This study has certain limitations. One is the use of administrative data rather than a clinical registry. Clinical registries may have more detailed information on patient risk factors and outcomes. Nonetheless, there is no other source of data that could be used to address this important question since no registry exists that collects data from both participating and non-participating hospitals. Medicare data provides the most comprehensive data available to capture not only the outcomes and payments at the participating hospitals, but also the non-participating hospitals. Further, this study was specifically designed to take advantage of the strengths and to minimize the weaknesses of administrative data. The first weakness of administrative data is the assessment of patient comorbidities and severity of illness, which are needed for risk-adjustment. In our analysis, the best available comorbid disease index for risk-adjustment was used. Moreover, our study design, difference-in-difference, also mitigates this limitation by adjusting for any unobserved differences in patient case-mix that do not change over time ^19,30,34. There is no reason to believe that changes in patient case-mix differed between participating and non-participating hospitals during the time period of our study. Another limitation of administrative data is the identification of patient outcomes. This was addressed by assessing outcomes reliably coded in billing records, including mortality, reoperations, and readmissions. Identification of complications that rely on ICD-coding was optimized by only using complication codes known to have a high sensitivity and specificity in surgical patients ^15,16. An extended length of stay criterion was added to our assessment of complications (i.e., patients had to have both an ICD-9 code and a prolonged length of stay) to improve the specificity for identification of complication outcomes since patients with a prolonged length of stay likely have had complications ²⁰.

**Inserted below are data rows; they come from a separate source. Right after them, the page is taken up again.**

/-- Write of S2NDTR (R87). -/
def execWrS2NDTR (c : Ctrl) (v : Word) (st : State) : Host.Outcome State Fault Refusal :=
  .next (st.rawWrite c (.stream 2 .ndtr) v)

/-- Read of S2PAR (R88). -/
def execRdS2PAR (c : Ctrl) (st : State) : Host.Outcome State Fault Refusal :=
  .next (st.rawRead c (.stream 2 .par))

/-- Write of S2PAR (R89). -/
def execWrS2PAR (c : Ctrl) (v : Word) (st : State) : Host.Outcome State Fault Refusal :=
  .next (st.rawWrite c (.stream 2 .par) v)

/-- Read of S2M0AR (R90). -/
def execRdS2M0AR (c : Ctrl) (st : State) : Host.Outcome State Fault Refusal :=
  .next (st.rawRead c (.stream 2 .m0ar))

/-- Write of S2M0AR (R91). -/
def execWrS2M0AR (c : Ctrl) (v : Word) (st : State) : Host.Outcome State Fault Refusal :=
  .next (st.rawWrite c (.stream 2 .m0ar) v)

/-- Read of S2M1AR (R90). -/
def execRdS2M1AR (c : Ctrl) (st : State) : Host.Outcome State Fault Refusal :=
  .next (st.rawRead c (.stream 2 .m1ar))

/-- Write of S2M1AR (R91). -/
def execWrS2M1AR (c : Ctrl) (v : Word) (st : State) : Host.Outcome State Fault Refusal :=
  .next (st.rawWrite c (.stream 2 .m1ar) v)

/-- Read of S2FCR (R92, F8). -/
def execRdS2FCR (c : Ctrl) (st : State) : Host.Outcome State Fault Refusal :=
  .next (st.rawRead c (.stream 2 .fcr))

/-- Write of S2FCR (R92, F8). -/
def execWrS2FCR (c : Ctrl) (v : Word) (st : State) : Host.Outcome State Fault Refusal :=
  .next (st.rawWrite c (.stream 2 .fcr) v)

/-- Read of S3CR (R80). -/
def execRdS3CR (c : Ctrl) (st : State) : Host.Outcome State Fault Refusal :=
  .next (st.rawRead c (.stream 3 .cr))

/-- Write of S3CR (R81 to R85). -/
def execWrS3CR (c : Ctrl) (v : Word) (st : State) : Host.Outcome State Fault Refusal :=
  .next (st.rawWrite c (.stream 3 .cr) v)

/-- Read of S3NDTR (R86). -/
def execRdS3NDTR (c : Ctrl) (st : State) : Host.Outcome State Fault Refusal :=
  .next (st.rawRead c (.stream 3 .ndtr))

/-- Write of S3NDTR (R87). -/
def execWrS3NDTR (c : Ctrl) (v : Word) (st : State) : Host.Outcome State Fault Refusal :=
  .next (st.rawWrite c (.stream 3 .ndtr) v)

/-- Read of S3PAR (R88). -/
def execRdS3PAR (c : Ctrl) (st : State) : Host.Outcome State Fault Refusal :=
  .next (st.rawRead c (.stream 3 .par))

/-- Write of S3PAR (R89). -/
def execWrS3PAR (c : Ctrl) (v : Word) (st : State) : Host.Outcome State Fault Refusal :=
  .next (st.rawWrite c (.stream 3 .par) v)

/-- Read of S3M0AR (R90). -/
def execRdS3M0AR (c : Ctrl) (st : State) : Host.Outcome State Fault Refusal :=
  .next (st.rawRead c (.stream 3 .m0ar))

/-- Write of S3M0AR (R91). -/
def execWrS3M0AR (c : Ctrl) (v : Word) (st : State) : Host.Outcome State Fault Refusal :=
  .next (st.rawWrite c (.stream 3 .m0ar) v)

/-- Read of S3M1AR (R90). -/
def execRdS3M1AR (c : Ctrl) (st : State) : Host.Outcome State Fault Refusal :=
  .next (st.rawRead c (.stream 3 .m1ar))

/-- Write of S3M1AR (R91). -/
def execWrS3M1AR (c : Ctrl) (v : Word) (st : State) : Host.Outcome State Fault Refusal :=
  .next (st.rawWrite c (.stream 3 .m1ar) v)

Another potential limitation relates to our ability to only evaluate the association of outcomes and participation in the ACS-NSQIP through 2012. Because there may be a lag between ACS-NSQIP enrollment and improved outcomes, we thought it was important to have at least 2 years of data to evaluate outcomes of participating hospitals. Consequently, all hospitals that enrolled in ACS-NSQIP through 2010 were included and outcomes for at least the following 2 years were assessed. During the time period of our study, outcomes feedback was the primary means by which ACS-NSQIP affected surgical outcomes. Out findings suggest that this was not effective.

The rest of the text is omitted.